*** Record extracts Section Begins ***

/-- What a complete header does to the registration (R78, R80 to R83, R85, R86, R91): a SEARCHING or INCOMPATIBLE cab logs
on, waits for a set, or finds the network out of reach; a LOST cab that finds its network resumes with its address or logs
on without one; an OWN header of a level above 3 makes a registered or waiting cab INCOMPATIBLE; otherwise an OWN header
restarts the loss timer and, in LOGON_WAIT, judges the attempt: failed when four cycles or more have passed, a backoff
drawn and tested, the next attempt handed at its end, the hold after the eighth. A header that is not OWN changes nothing
in these states, and none does in LOGON_HOLD. A change of state or address is told by a REGISTRATION notice with cause
HEADER, or HOLD at the eighth failure, and nothing else is (R95). In REGISTERED the clock takes an OWN header's time when it
is UNSET or more than 1 s away, and then the holiday flag when the days agree, and the schedule is evaluated when either
changed (R53); in HIRED a new result sets or clears the pending tariff (R9, R70), but not one that names the tariff which the
tick just taken replaced (R36). The model's readings: the registration is judged before the clock, so an OWN header of a
level above 3 taken in REGISTERED moves no clock and makes no evaluation (log 14); an accepted header with no set in force
sends an INCOMPATIBLE cab to SEARCHING (log 19); a backoff tested at 0 is marked and ends before the plan (log 9); the
identity is noted where the logon is made (log 37); and how long an evaluation counts as met by the tick before it is
log 41. -/
def Obligations.HeadersAreJudged : Prop :=
  ∀ (s : State) (block : List Byte) (parts : List (List Byte)), Lawful s.dev →
    let d := s.dev
    let h := usableHeader (readHeader (parts ++ [block]))
    d.link.accepting = true → d.channel.headerRx = .collecting parts → collect parts block = .complete h →
    let c := d.channel
    let z := after (.headerPart block) s
    let t := z.channel
    let own : Bool := c.network == some h.network
    let level : Bool := decide (h.level ≤ 3)
    let accepted : Bool := d.items.acceptance.contains h.network
    let free : Bool := c.reg == .searching || c.reg == .incompatible
    let identity := (d.tariff.inForce.map TariffSet.identity).getD ⟨0, 0⟩
    let cycles (sent : Nat) : Nat := (h.cycle + 256 - sent % 256) % 256
    let wait := c.logon.map Logon.wait
    let attempt := (c.logon.map Logon.attempt).getD 0
    let expired : Bool := match wait with
      | some (.sent n) => decide (4 ≤ cycles n)
      | _ => false
    let drawn := Config.draw d.draws % 2 ^ min attempt 5
    let tested (n : Nat) : LogonWait := if n = 0 then .backoffDue else .backoff (n - 1)
    let out (l : Link) : List Notice := (match l.tx with
      | .notice n => [n]
      | _ => []) ++ l.notices
    let cal := d.vehicle.calendar
    let seconds (day second : Nat) : Nat := day * 86400 + second
    let moves : Bool := cal.time.all fun x => decide (seconds x.day x.second + 1 < seconds h.day h.second)
      || decide (seconds h.day h.second + 1 < seconds x.day x.second)
    let now : Option ClockTime := if moves then some ⟨h.day, h.second, 0⟩ else cal.time
    let holiday : Bool := if now.map ClockTime.day = some h.day then h.holiday else cal.holiday
    let handed : Bool := c.reg == .registered && own && level && decide (h.second < 86400)
    let evaluated : Bool := handed && (moves || holiday != cal.holiday)
    (free = true → accepted = false ∨ level = false →
        t.reg = .incompatible ∧ t.network = none ∧ t.logon = none)
    ∧ (free = true → accepted = true → level = true → d.tariff.inForce = none →
        t.reg = .searching ∧ t.network = none ∧ t.logon = none)
    ∧ (free = true → accepted = true → level = true → d.tariff.inForce ≠ none →
        t.reg = .logonWait ∧ t.network = some h.network ∧ t.logon = some ⟨.logon, 1, .handed⟩
        ∧ t.loggedOnAs = some identity ∧ t.lossTimer = 0 ∧ t.lostPeriod = c.lostPeriod)
    ∧ (c.reg = .lost → own = true → level = true →
        t.reg = .logonWait ∧ t.network = c.network ∧ t.address = c.address
        ∧ t.logon = some ⟨if c.address = none then .logon else .resume, 1, .handed⟩
        ∧ t.loggedOnAs = some identity ∧ t.lossTimer = 0 ∧ t.lostPeriod = c.lostPeriod)
    ∧ (c.reg = .lost ∨ c.reg = .registered ∨ c.reg = .logonWait → own = true → level = false →
        t.reg = .incompatible ∧ t.address = none ∧ t.network = none ∧ t.logon = none ∧ t.lostPeriod = none)
    ∧ (c.reg = .registered → own = true → level = true → { t with
          headerRx := c.headerRx, lastIntact := c.lastIntact, lastAccepted := c.lastAccepted, view := c.view } = { c with lossTimer := 0 })
    ∧ (c.reg = .barred → own = true → { t with
          headerRx := c.headerRx, lastIntact := c.lastIntact, lastAccepted := c.lastAccepted, view := c.view } = { c with lossTimer := 0 })
    ∧ (c.reg = .logonWait → own = true → level = true → expired = true → attempt < 8 →
        t.reg = .logonWait ∧ t.lossTimer = 0
        ∧ t.logon = c.logon.map (fun l => { l with wait := tested drawn }))
    ∧ (c.reg = .logonWait → own = true → level = true → expired = true → attempt = 8 →
        t.reg = .logonHold ∧ t.address = none ∧ t.logon = none ∧ t.holdTimer = 600 ∧ t.lostPeriod = none)
    ∧ (c.reg = .logonWait → own = true → level = true → wait = some .handed ∨ wait = some .backoffDue →
        t.reg = .logonWait ∧ t.lossTimer = 0 ∧ t.logon = c.logon.map (fun l =>
          if wait = some .handed then l else { l with attempt := l.attempt + 1, wait := .handed }))
    ∧ (c.reg = .logonWait → own = true → level = true → expired = false → wait ≠ some .handed → wait ≠ some .backoffDue →
        t.reg = .logonWait ∧ t.lossTimer = 0 ∧ t.logon = c.logon.map (fun l => { l with
          wait := match l.wait with
            | .backoff n => tested n
            | w => w }))
    ∧ (c.reg = .logonHold ∨ (free = false ∧ own = false) → { t with
          headerRx := c.headerRx, lastIntact := c.lastIntact, lastAccepted := c.lastAccepted, view := c.view } = c)
    ∧ (t.reg ≠ c.reg ∨ t.address ≠ c.address → d.link.notices.length ≤ 8 →
        (out z.link).contains
          (.registration t.reg t.address t.network (if t.reg = .logonHold then .hold else .header)) = true)
    ∧ (t.reg = c.reg → t.address = c.address →
        ((out z.link).all fun n => n.code != 0x41 || (out d.link).contains n) = true)
    ∧ z.vehicle.calendar = (if handed then ⟨now, holiday⟩ else cal)
    ∧ z.tariff.scheduled = (if evaluated then scheduleResult z else d.tariff.scheduled)
    ∧ z.meter.trip = (if evaluated && d.meter.state == .hired && scheduleResult z != d.tariff.scheduled
          && (scheduleResult z).all (fun n => d.meter.replaced != some n) then
          d.meter.trip.map (takeResult (scheduleResult z))
        else d.meter.trip)
    ∧ z.meter.replaced = (if evaluated && d.meter.state == .hired then none else d.meter.replaced)

/-- What an OWN header taken in REGISTERED does to the queue (R105, R110, R112 to R115), and every counted header to the
buffers (R78, R151). The message in flight is delivered when the header next after its sending acknowledges it, takes the
first adequate grant within five cycles of its request, waits four cycles for one, and otherwise its attempt fails: a
backoff drawn and tested at this header, and after the sixth failure an accounting entry held 600 ticks and any other
removed. The backoffs of the other entries are tested. A header that is not OWN, or not taken in REGISTERED, leaves them. The
model's readings: the registration is judged first, and the queue and the buffers follow with the network and the state
as they then stand (log 14), so an INCOMPATIBLE cab that joins the network of a header, or goes to SEARCHING at it for want
of a set (log 19), counts it, and a REGISTERED cab that an OWN header of a level above 3 makes INCOMPATIBLE does not; a
backoff tested at 0, and a buffer at 8 headers, are marked and end before the plan (log 9); a cycle difference of 0 in
GRANT_WAIT fails the attempt (log 23); and the entry of a message that ends leaves, and its room is offered, before the owner
is told (log 27). -/
def Obligations.HeadersReachTheQueue : Prop :=
  ∀ (s : State) (block : List Byte) (parts : List (List Byte)), Lawful s.dev →
    let d := s.dev
    let h := usableHeader (readHeader (parts ++ [block]))
    d.link.accepting = true → d.channel.headerRx = .collecting parts → collect parts block = .complete h →
    let u := d.uplink
    let t := after (.headerPart block) s
    let queued : Bool := d.channel.reg == .registered && d.channel.network == some h.network && decide (h.level ≤ 3)
    let flying : Option (FlightPhase × Entry) := u.inFlight.bind fun f => (u.entries.find? fun e => e.serial == f.serial).map fun e => (f.phase, e)
    let cycles (sent : Nat) : Nat := (h.cycle + 256 - sent % 256) % 256
    let mine (a : Nat) : Bool := d.channel.address == some a
    let adequate (e : Entry) : Option Grant := h.grants.find? fun g => mine g.address && decide (e.msg.blocks ≤ g.count)
    let acked (e : Entry) : Bool := h.acks.any fun a => mine a.address && some a.seq == e.seq
    let test (n : Nat) : EntryState := if n = 0 then .backoffDue else .backoff (n - 1)
    let tested (e : Entry) : Entry := match e.state with
      | .backoff n => { e with state := test n }
      | .backoffDue => { e with state := .waiting }
      | _ => e
    let done : Bool := flying.any fun x => match x.1 with
      | .ackWait n => cycles n == 1 && acked x.2
      | _ => false
    let taken : Option (Entry × Grant) := flying.bind fun x => match x.1 with
      | .grantWait n => if decide (1 ≤ cycles n) && decide (cycles n ≤ 5) then (adequate x.2).map fun g => (x.2, g) else none
      | _ => none
    let waits : Bool := flying.any fun x => match x.1 with
      | .grantWait n => (adequate x.2).isNone && decide (1 ≤ cycles n) && decide (cycles n ≤ 4)
      | .granted _ _ => true
      | .ackWait _ => false
    let counted : Bool := t.channel.network == some h.network
      || (t.channel.reg == .searching && d.items.acceptance.contains h.network)
    let older (b : Option Partial) : Option Partial :=
      (b.filter fun p => decide (p.headers < 8)).map fun p => { p with headers := p.headers + 1 }
    (queued = true → ∀ e ∈ u.entries, flying.map (fun x => x.2.serial) ≠ some e.serial → tested e ∈ t.uplink.entries)
    ∧ (queued = true → ∀ x ∈ flying, done = true →
        t.uplink.inFlight = none ∧ (∀ e ∈ t.uplink.entries, e.serial ≠ x.2.serial))
    ∧ (queued = true → ∀ x ∈ taken,
        t.uplink.inFlight = some ⟨x.1.serial, .granted x.2.first 0⟩ ∧ x.1 ∈ t.uplink.entries)
    ∧ (queued = true → ∀ x ∈ flying, waits = true → t.uplink.inFlight = u.inFlight ∧ x.2 ∈ t.uplink.entries)
    ∧ (queued = true → ∀ x ∈ flying, done = false → taken = none → waits = false → x.2.attempts < 5 →
        t.uplink.inFlight = none
        ∧ { x.2 with
            attempts := x.2.attempts + 1
            state := test (Config.draw d.draws % 2 ^ min (x.2.attempts + 1) 5) } ∈ t.uplink.entries)
    ∧ (queued = true → ∀ x ∈ flying, done = false → taken = none → waits = false → x.2.attempts = 5 →
        t.uplink.inFlight = none
        ∧ if x.2.msg.record.isSome = true then { x.2 with attempts := 6, state := .held 600 } ∈ t.uplink.entries
          else ∀ e ∈ t.uplink.entries, e.serial ≠ x.2.serial)
    ∧ (queued = false → d.channel.reg ≠ .registered ∨ d.channel.network ≠ some h.network →
        d.channel.address = none ∨ t.channel.address ≠ none → t.uplink = u)
    ∧ (counted = true → t.mail.first = older d.mail.first ∧ t.mail.second = older d.mail.second)
    ∧ (counted = false → t.mail.first = d.mail.first ∧ t.mail.second = d.mail.second)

*** Record extracts Section Ends ***

Copy verbatim, from the listing above, each line from the one containing "on, waits for" down to the one containing "let c := d.channel", inclusive.

on, waits for a set, or finds the network out of reach; a LOST cab that finds its network resumes with its address or logs
on without one; an OWN header of a level above 3 makes a registered or waiting cab INCOMPATIBLE; otherwise an OWN header
restarts the loss timer and, in LOGON_WAIT, judges the attempt: failed when four cycles or more have passed, a backoff
drawn and tested, the next attempt handed at its end, the hold after the eighth. A header that is not OWN changes nothing
in these states, and none does in LOGON_HOLD. A change of state or address is told by a REGISTRATION notice with cause
HEADER, or HOLD at the eighth failure, and nothing else is (R95). In REGISTERED the clock takes an OWN header's time when it
is UNSET or more than 1 s away, and then the holiday flag when the days agree, and the schedule is evaluated when either
changed (R53); in HIRED a new result sets or clears the pending tariff (R9, R70), but not one that names the tariff which the
tick just taken replaced (R36). The model's readings: the registration is judged before the clock, so an OWN header of a
level above 3 taken in REGISTERED moves no clock and makes no evaluation (log 14); an accepted header with no set in force
sends an INCOMPATIBLE cab to SEARCHING (log 19); a backoff tested at 0 is marked and ends before the plan (log 9); the
identity is noted where the logon is made (log 37); and how long an evaluation counts as met by the tick before it is
log 41. -/
def Obligations.HeadersAreJudged : Prop :=
  ∀ (s : State) (block : List Byte) (parts : List (List Byte)), Lawful s.dev →
    let d := s.dev
    let h := usableHeader (readHeader (parts ++ [block]))
    d.link.accepting = true → d.channel.headerRx = .collecting parts → collect parts block = .complete h →
    let c := d.channel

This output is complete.